Region of interest (ROI) selection
The process of ROI selection for the 3-dimensional platform (Healthmyne) is as follows. First, the CT scan of interest is opened in the platform. The index slice at the level at the largest overall transverse tumor diameter is identified. The tumor is traced at this level with care to maintain the outer margins of the ROI just within the boundaries of the tumor. Once the single-slice ROI has been traced, automatic segmentation is performed. During automatic segmentation, the entire volume of tumor as seen on cross-sectional CT imaging is automatically segmented by the platform. Following automatic segmentation, the user must manually refine the tumor boundaries in order to ensure non-tumor tissues are excluded from analysis. Once correct tumor margins have been verified, the radiomics metrics are extracted. All segmentations were created by a trained medical student under the direct supervision of a fellowship trained abdominal radiologist with 11 years of experience.
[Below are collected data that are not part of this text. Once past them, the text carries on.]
-- ==== Sys2Proof/Machine/Crypto.lean ====
section
/-!
DEFINITION. The cryptographic functions that 06 R133, 22 R413 and 22 R414 name: AES-256 (FIPS 197), KMAC256 (SP 800-185) and SHAKE256 (FIPS 202).

Keys and counter blocks are numbers whose most significant byte is the first byte of the standard.
-/
namespace Sys2Proof.Machine

open Sys2Proof

/-! ### Bytes and numbers -/

/-- The bytes of a number, lowest first. -/
def bytesLE : Nat → Nat → List Byte
  | 0, _ => []
  | n + 1, x => BitVec.ofNat 8 (x % 256) :: bytesLE n (x / 256)

/-- The number of a list of bytes, lowest first. -/
def ofBytesLE : List Byte → Nat
  | [] => 0
  | b :: bs => b.toNat + 256 * ofBytesLE bs

/-- The bytes of a number, highest first. -/
def bytesBE (n x : Nat) : List Byte := (bytesLE n x).reverse

/-- Two lists of bytes, byte by byte. -/
def xorBytes (a b : List Byte) : List Byte := List.zipWith (· ^^^ ·) a b

/-- A list cut into pieces of `k` elements, `n` of them. -/
def pieces {α : Type} (k : Nat) : Nat → List α → List (List α)
  | 0, _ => []
  | n + 1, l => l.take k :: pieces k n (l.drop k)

/-! ### AES-256 (FIPS 197) -/

/-- Multiplication by x modulo x^8 + x^4 + x^3 + x + 1. -/
def gfDouble (b : Byte) : Byte := (b <<< 1) ^^^ (if b.msb then 0x1B else 0)

/-- Product in the field, over the lowest `n` bits of the second factor. -/
def gfMulBits : Nat → Byte → Byte → Byte
  | 0, _, _ => 0
  | n + 1, a, b => (if b.getLsbD 0 then a else 0) ^^^ gfMulBits n (gfDouble a) (b >>> 1)

/-- Product in the field. -/
def gfMul (a b : Byte) : Byte := gfMulBits 8 a b

/-- The inverse, as the power 254; 0 has itself. -/
def gfInv (a : Byte) : Byte :=
  let a2 := gfMul a a
  let a4 := gfMul a2 a2
  let a8 := gfMul a4 a4
  let a16 := gfMul a8 a8
  let a32 := gfMul a16 a16
  let a64 := gfMul a32 a32
  gfMul a2 (gfMul a4 (gfMul a8 (gfMul a16 (gfMul a32 (gfMul a64 (gfMul a64 a64))))))

/-- S-box. -/
def aesSub (a : Byte) : Byte :=
  let i := gfInv a
  i ^^^ i.rotateLeft 1 ^^^ i.rotateLeft 2 ^^^ i.rotateLeft 3 ^^^ i.rotateLeft 4 ^^^ 0x63

/-- Word number `i` of the key schedule from the word before it. -/
def aesTemp (i : Nat) (w : List Byte) : List Byte :=
  if i % 8 = 0 then
    match (w.drop 1 ++ w.take 1).map aesSub with
    | b :: bs => (b ^^^ BitVec.ofNat 8 (2 ^ (i / 8 - 1))) :: bs
    | [] => []
  else if i % 8 = 4 then w.map aesSub
  else w

/-- The key schedule, newest word first, after `n` more words. -/
def aesExpand : Nat → List (List Byte) → List (List Byte)
  | 0, ws => ws
  | n + 1, ws => aesExpand n (xorBytes (ws.getD 7 []) (aesTemp ws.length (ws.headD [])) :: ws)

/-- The fifteen round keys of sixteen bytes. -/
def aesKeys (key : BitVec 256) : List (List Byte) :=
  pieces 16 15 (aesExpand 52 (pieces 4 8 (bytesBE 32 key.toNat)).reverse).reverse.flatten

/-- Byte `i` of the state after ShiftRows. -/
def aesShift (s : List Byte) : List Byte := (List.range 16).map (fun i => s.getD ((i + 4 * (i % 4)) % 16) 0)

/-- MixColumns. -/
def aesMix (s : List Byte) : List Byte :=
  (List.range 16).map (fun i =>
    let at_ := fun k => s.getD (i / 4 * 4 + (i + k) % 4) 0
    gfDouble (at_ 0) ^^^ gfDouble (at_ 1) ^^^ at_ 1 ^^^ at_ 2 ^^^ at_ 3)

/-- The rounds after the first key addition; the last one has no MixColumns. -/
def aesRounds : List (List Byte) → List Byte → List Byte
  | [], s => s
  | [k], s => xorBytes (aesShift (s.map aesSub)) k
  | k :: ks, s => aesRounds ks (xorBytes (aesMix (aesShift (s.map aesSub))) k)

/-- AES-256 encryption of a block. -/
def aes256 (key : BitVec 256) (block : BitVec 128) : BitVec 128 :=
  match aesKeys key with
  | k :: ks => BitVec.ofNat 128 (ofBytesLE (aesRounds ks (xorBytes (bytesBE 16 block.toNat) k)).reverse)
  | [] => block

/-! ### KECCAK (FIPS 202) -/

/-- The constants of the 24 rounds. -/
def keccakConsts : List Word :=
  [0x0000000000000001, 0x0000000000008082, 0x800000000000808A, 0x8000000080008000, 0x000000000000808B, 0x0000000080000001,
   0x8000000080008081, 0x8000000000008009, 0x000000000000008A, 0x0000000000000088, 0x0000000080008009, 0x000000008000000A] ++
  [0x000000008000808B, 0x800000000000008B, 0x8000000000008089, 0x8000000000008003, 0x8000000000008002, 0x8000000000000080,
   0x000000000000800A, 0x800000008000000A, 0x8000000080008081, 0x8000000000008080, 0x0000000080000001, 0x8000000080008008]

/-- The rotation of lane x + 5 y. -/
def keccakRots : List Nat := [0, 1, 62, 28, 27, 36, 44, 6, 55, 20, 3, 10, 43, 25, 39, 41, 45, 15, 21, 8, 18, 2, 61, 56, 14]

/-- One round on the 25 lanes. -/
def keccakRound (a : List Word) (rc : Word) : List Word :=
  let c := (List.range 5).map (fun x => (List.range 5).foldl (fun w y => w ^^^ a.getD (x + 5 * y) 0) 0)
  let d := (List.range 5).map (fun x => c.getD ((x + 4) % 5) 0 ^^^ (c.getD ((x + 1) % 5) 0).rotateLeft 1)
  let t := a.mapIdx (fun i w => (w ^^^ d.getD (i % 5) 0).rotateLeft (keccakRots.getD i 0))
  let b := (List.range 25).map (fun i => t.getD ((i % 5 + 3 * (i / 5)) % 5 + 5 * (i % 5)) 0)
  b.mapIdx (fun i w =>
    w ^^^ (~~~(b.getD ((i % 5 + 1) % 5 + 5 * (i / 5)) 0) &&& b.getD ((i % 5 + 2) % 5 + 5 * (i / 5)) 0) ^^^ (if i = 0 then rc else 0))

/-- KECCAK-f[1600]. -/
def keccakF (a : List Word) : List Word := keccakConsts.foldl keccakRound a

/-- Absorb a padded message of `n` blocks of 136 bytes. -/
def absorb : Nat → List Byte → List Word → List Word
  | 0, _, a => a
  | n + 1, m, a =>
    let ls := (pieces 8 17 (m.take 136)).map (fun b => BitVec.ofNat 64 (ofBytesLE b))
    absorb n (m.drop 136) (keccakF (a.mapIdx (fun i w => w ^^^ ls.getD i 0)))

/-- A message with its domain byte and the final bit, in blocks of 136 bytes. -/
def keccakPad (m : List Byte) (domain : Byte) : List Byte :=
  let r := 136 - m.length % 136
  if r = 1 then m ++ [domain ||| 0x80] else m ++ domain :: List.replicate (r - 2) 0 ++ [0x80]

/-- The first `n` bytes, at most 136, of the sponge with capacity 512. -/
def sponge (m : List Byte) (domain : Byte) (n : Nat) : List Byte :=
  let p := keccakPad m domain
  ((absorb (p.length / 136) p (List.replicate 25 0)).flatMap (fun w => bytesLE 8 w.toNat)).take n

/-- The first 256 bits of SHAKE256. -/
def shake256 (m : List Byte) : BitVec 256 := BitVec.ofNat 256 (ofBytesLE (sponge m 0x1F 32))

/-! ### KMAC256 (SP 800-185) -/

/-- left_encode of a number below 2^16. -/
def leftEncode (x : Nat) : List Byte :=
  if x < 256 then [1, BitVec.ofNat 8 x] else [2, BitVec.ofNat 8 (x / 256), BitVec.ofNat 8 x]

/-- right_encode of a number below 2^16. -/
def rightEncode (x : Nat) : List Byte :=
  if x < 256 then [BitVec.ofNat 8 x, 1] else [BitVec.ofNat 8 (x / 256), BitVec.ofNat 8 x, 2]

/-- encode_string. -/
def encodeString (s : List Byte) : List Byte := leftEncode (8 * s.length) ++ s

/-- bytepad to whole blocks of 136 bytes. -/
def bytepad (x : List Byte) : List Byte :=
  let y := leftEncode 136 ++ x
  y ++ List.replicate ((136 - y.length % 136) % 136) 0

/-- KMAC256 of a message under a key, `bits` bits long, with a customisation string. -/
def kmac (key msg custom : List Byte) (bits : Nat) : List Byte :=
  sponge (bytepad (encodeString [0x4B, 0x4D, 0x41, 0x43] ++ encodeString custom) ++ bytepad (encodeString key) ++ msg ++ rightEncode bits) 0x04
    (bits / 8)

/-- The tag function of 06 R133: 128 bits, customisation DQSEAL; the first byte of the tag is its lowest (log entry 6). -/
def kmac256 (key : BitVec 256) (msg : List Byte) : BitVec 128 :=
  BitVec.ofNat 128 (ofBytesLE (kmac (bytesBE 32 key.toNat) msg [0x44, 0x51, 0x53, 0x45, 0x41, 0x4C] 128))

end Sys2Proof.Machine
end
Data processing and cleaning
As discussed above in Radiomics Platform section, an initial pass was made through the data with manual exclusion of categories that were not extracting meaningful image data (coordinates, etc.). The data extracted from the CT scans were to the best of our knowledge and resources available, and had some missing data. To avoid data loss, we used different imputation methods to fit the data. As we were aware of no advantages to more complex methods, when imputation was needed for a method we chose a simple imputation scheme of replacing data for a component in a feature by the mean of values of other features, making use of the SimpleImputer package available in scikit-learn [39]. We made sure that no data leakage occurred in fitting of the data by performing imputation on the training data and transforming the test data before prediction. For machine learning methods with built in imputation schemes we used those schemes.
Data visualization
Before developing any model, we try to get an estimate of the data distribution and analyze if there is a clear and evident margin of classification. We visualized our data to understand the distribution over both the classes on a 2-dimensional plot using t-SNE (t-distributed Stochastic Neighbor Embedding). This is a non-linear technique used for dimensionality reduction of high dimensional data and is widely used for cancer detection applications. The data were imputed and normalized before transforming to 2-dimensional data. The t-SNE plots are shown in the Results section.
Machine learning analysis
The goal of our model was to evaluate for association between high nuclear grade (grade 3–4) and imaging features in our first cohort and between presence/amount of sarcomatoid features and imaging features in our second cohort. For the purpose of our study, we tested our model with gradient boosted trees (implemented in XGBoost (XGB), and Random Forest (RF) and Support Vector Machine (SVM) (implements in Scikit-learn [39]). The Scikit-learn implementations of RF and SVM do not allow for missing data while XGB has a built in imputation scheme. Therefore, we have used data imputation (see Sec. Data Processing and Cleaning) on training data for SVM and RF during model development. The performance of the models were evaluated on six metrics.
-
1.
Accuracy: This metric is the fraction of correct predictions made by the model.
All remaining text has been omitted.